[Raw data — start]
/-- A TRIG frame is queued for a completion (R437). -/
def State.broadcast (s : State) (x : Completion) (k : Kind) : State :=
  let n := x.ctx
  if !(natBit (s.fld F.PEER_BCAST_CTL.EN) n) || (k != .accepted && !(natBit (s.fld F.PEER_BCAST_CTL.ALL) n)) then s
  else if s.fld F.PEER_STAT.STATE != 2 || Nat.ble 16 s.peer.txq.length then s.bump R.PEER_BTX_LOST
  else { s with peer := { s.peer with
    txq := s.peer.txq ++ [⟨s.tideOf x.t, x.frac, k.code, n, s.lastSegNo n⟩] } }

/-- An ACCEPTED trigger of context n opens its segment and forms passes (R290, R329). -/
def State.acceptTrigger (s : State) (n t frac mask : Nat) : State :=
  if (s.ctx n).streaming then s.panAccept n t 0x3FFFFFF
  else
    let k := (s.ctx n).opened
    (s.openSegment n t frac mask).panAccept n t k

/-- The holdoff after a completion (R242, R243). -/
def State.noteHoldoff (s : State) (n t : Nat) (k : Kind) : State :=
  let c := s.ctx n
  match k with
  | .accepted => s.setCtx n { c with
      acc := some t, evLeft := s.fld (F.TRG_AC_HOLDN.HOLDN n)
      accEnd := if c.streaming then none else c.lastSeg.map (·.last) }
  | .held => if s.eventHeld n t then s.setCtx n { c with evLeft := c.evLeft - 1 } else s
  | .overlap => s

/-- An extension of the dead time turned a completion into an OVERLAP (R298). -/
def State.noteExtended (s : State) (n t : Nat) : State :=
  if (s.ctx n).streaming || s.inDead n t || s.noMoreSegs n || !(s.deadExtended n) then s
  else
    let s1 := s.bump (R.ACQ_AC_DEADEXT n)
    let c := s1.ctx n
    if c.once.contains 164 then s1 else (s1.setCtx n { c with once := 164 :: c.once }).raise 164 n (s1.routeCtx n)

/-- A completion gets its kind and its effects (R242 to R254, R437, R461). -/
def State.complete2 (s : State) (x : Completion) (stages : List Nat) : State :=
  let n := x.ctx
  let k := s.kindOf n x.t
  let s1 := s.bump (R.TRG_AC_COMPL n)
  let s2 := match k with
    | .accepted => s1.acceptTrigger n x.t x.frac x.mask
    | .overlap => (s1.bump (R.TRG_AC_OVERLAP n)).noteExtended n x.t
    | .held => s1.bump (R.TRG_AC_HELD n)
  let s3 := (((s2.noteHoldoff n x.t k).logCompletion x k).drive n x.t x.frac (k == .accepted)).broadcast x k
  let s4 := s3.reactAll n x.idx stages true (k == .accepted)
  if (s4.isLeader || s4.pair.handover.isSome) && k == .accepted then
    let first := x.idx / s4.perCycle * s4.perCycle
    s4.tell (.decision first n ((x.t : Int) - (first : Int)) x.frac x.mask x.sym)
  else s4

/-- HOLDING and STAGE after index j (Table 9.7). -/
def State.showSeq (s : State) (n j : Nat) : State :=
  (s.setFlag (F.TRG_AC_STAT.HOLDING n) (s.timeHeld n j || s.eventHeld n j)).setFld (F.TRG_AC_STAT.STAGE n) (s.ctx n).stage

/-- The module decides index j (R456, R469): it is no follower; about a handover the old leader decides the indices below H,
and the new leader those from H on, once it holds the old leader's last state. -/
def State.decides (s : State) (j : Nat) : Bool :=
  match s.pair.handover with
  | some (_, h) => Nat.blt j h
  | none => !s.isFollower && !s.pair.handWait

/-- The decision cycle of index j in context n (R236, R238, R241). A follower's sequencers do not run (R456). -/
def State.decideAt (s : State) (n j : Nat) : State :=
  let c := s.ctx n
  if !(s.armed n) || !c.trigEn || !(s.decides j) || Nat.blt j c.seqNext then s
  else
    let fired := bitsOf ((s.trg.fires.filter (fun f => f.idx == j)).map (·.det))
    let r := s.seqRun n j fired 8 c 0
    let s1 := ((s.setCtx n { r.ctx with seqNext := j + 1 }).bumpBy (R.TRG_AC_TIMEOUTS n) r.timeouts).bumpBy
      (R.TRG_AC_RESETS n) r.resets
    let s2 := match r.comp with
      | some f => s1.complete2 (s1.completionOf n j f) r.stages
      | none => s1.reactAll n j r.stages false false
    s2.showSeq n j

/-- SEQUENCER_DECISION (R238 to R243). -/
def execSequencerDecision (ctx : Fin 4) (idx : BitVec 64) (s : State) : Host.Outcome State Fault Refusal :=
  s.act (fun t => t.decideAt ctx idx.toNat)

/-- Nanoseconds as units of 2^-40 s, rounded. -/
def nsTime (n : Nat) : Nat := roundDivNat (n * 2 ^ 40) 1000000000

/-- A pulse due on a line is merged (R250, R426). -/
def State.pulseMerged (s : State) (line : Nat) : State :=
  if line < 4 then s.raiseOnce (F.TRG_XO_STAT.MERGED.bit line) 134 line routePF
  else s.setFlag (F.PEER_OUT_STAT.MERGED.bit (line - 4)) true

/-- The oldest pulse due on a line reaches the ball (R249, R250): it begins, or is merged into the one before, or falls
away while SAMPLE is stopped or once its output is inactive (R425, R427, log entry 97). -/
def State.pulseRise (s : State) (line : Nat) : State :=
  match s.trg.pulses.find? (fun p => p.line == line && p.phase == .due && s.passed p.ripe 0) with
  | none => s
  | some p =>
    let rest := s.trg.pulses.erase p
    let s1 := { s with trg := { s.trg with pulses := rest } }
    if s.frozen || (Nat.ble 4 line && !(s.outDriven line)) then s1
    else if rest.any (fun q => q.line == line && q.phase != .due && Nat.blt p.start (q.stop + nsTime 2)) then
      s1.pulseMerged line
    else
      { s1 with trg := { s1.trg with
        pulses := rest.filter (fun q => q.line != line || q.phase == .due)
          ++ [Pulse.mk line p.start (p.start + nsTime (s.outWidth line)) .active (!(s.outInv line)) p.ripe] } }

/-- TRIGGER_OUTPUT_PULSE (R249, R250, R426). -/
def execTriggerOutputPulse (line : Fin 13) (s : State) : Host.Outcome State Fault Refusal := s.act (fun t => t.pulseRise line)

/-- The pulse in progress on a line ends once its WIDTH has passed (R250). -/
def State.pulseEnd (s : State) (line : Nat) : State :=
  { s with trg := { s.trg with pulses := s.trg.pulses.map (fun p =>
    if p.line == line && p.phase == .active && s.passed p.ripe ((p.stop - p.start) * 2 ^ 24) then { p with phase := .ended }
    else p) } }

def execTriggerPulseEnd (line : Fin 13) (s : State) : Host.Outcome State Fault Refusal := s.act (fun t => t.pulseEnd line)

/-- Offset of a sequencer register of context n: 0 SEQ, 1 HOLD, 2 HOLDN, 3 + 5 j + i register i of stage j + 1. -/
def seqReg (n r : Nat) : Nat :=
  if r < 3 then R.TRG_AC_SEQ n + 4 * r else R.TRG_AC_STG_ADV n ((r - 3) / 5) + 4 * ((r - 3) % 5)

/-- A write to a sequencer register (R245). -/
def State.seqWrite (s : State) (n r : Nat) (v : Word) : State :=
  if s.armed n then (s.setFlag (F.TRG_AC_STAT.WR_DISCARD n) true).raisePF 136 n
  else (s.plainWrite (seqReg n r) v).showDets

/-- TRG_SEQ_REG_WRITE (R245). -/
def execTrgSeqRegWrite (ctx : Fin 4) (reg : Fin 23) (value : Word) (s : State) : Host.Outcome State Fault Refusal :=
  s.act (fun t => t.atReg (seqReg ctx reg) (fun u => u.seqWrite ctx reg value))

/-- TRIG_SKEWCAL (R255). -/
def State.skewStart (s : State) (d : Desc) : State :=
  let m := d.f 2 0 4
  if d.context != 15 || !(d.reservedClear 2 [(2, 0xF), (3, 0xFFFF)]) || m == 0
      || !((inputsOf m).all (sampledIn s.inp.route)) || s.ringOwner d.ring != 0 then s.finish d .badDescriptor []
  else if s.fgBusy m then s.finish d .busy []
  else ({ s with trg := { s.trg with
    skew := s.trg.skew ++ [SkewRun.mk d.seq d.ring m (max 1 (d.f 3 0 16))] } }).inject m true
[Raw data — finish]
◆ **Assignment**:
Referring to the material above, set down exactly the lines between the line with "def nsTime (n" and the line with "def State.pulseMerged (s", inclusive, and no other lines.

◆ **Expected output**:
def nsTime (n : Nat) : Nat := roundDivNat (n * 2 ^ 40) 1000000000

/-- A pulse due on a line is merged (R250, R426). -/
def State.pulseMerged (s : State) (line : Nat) : State :=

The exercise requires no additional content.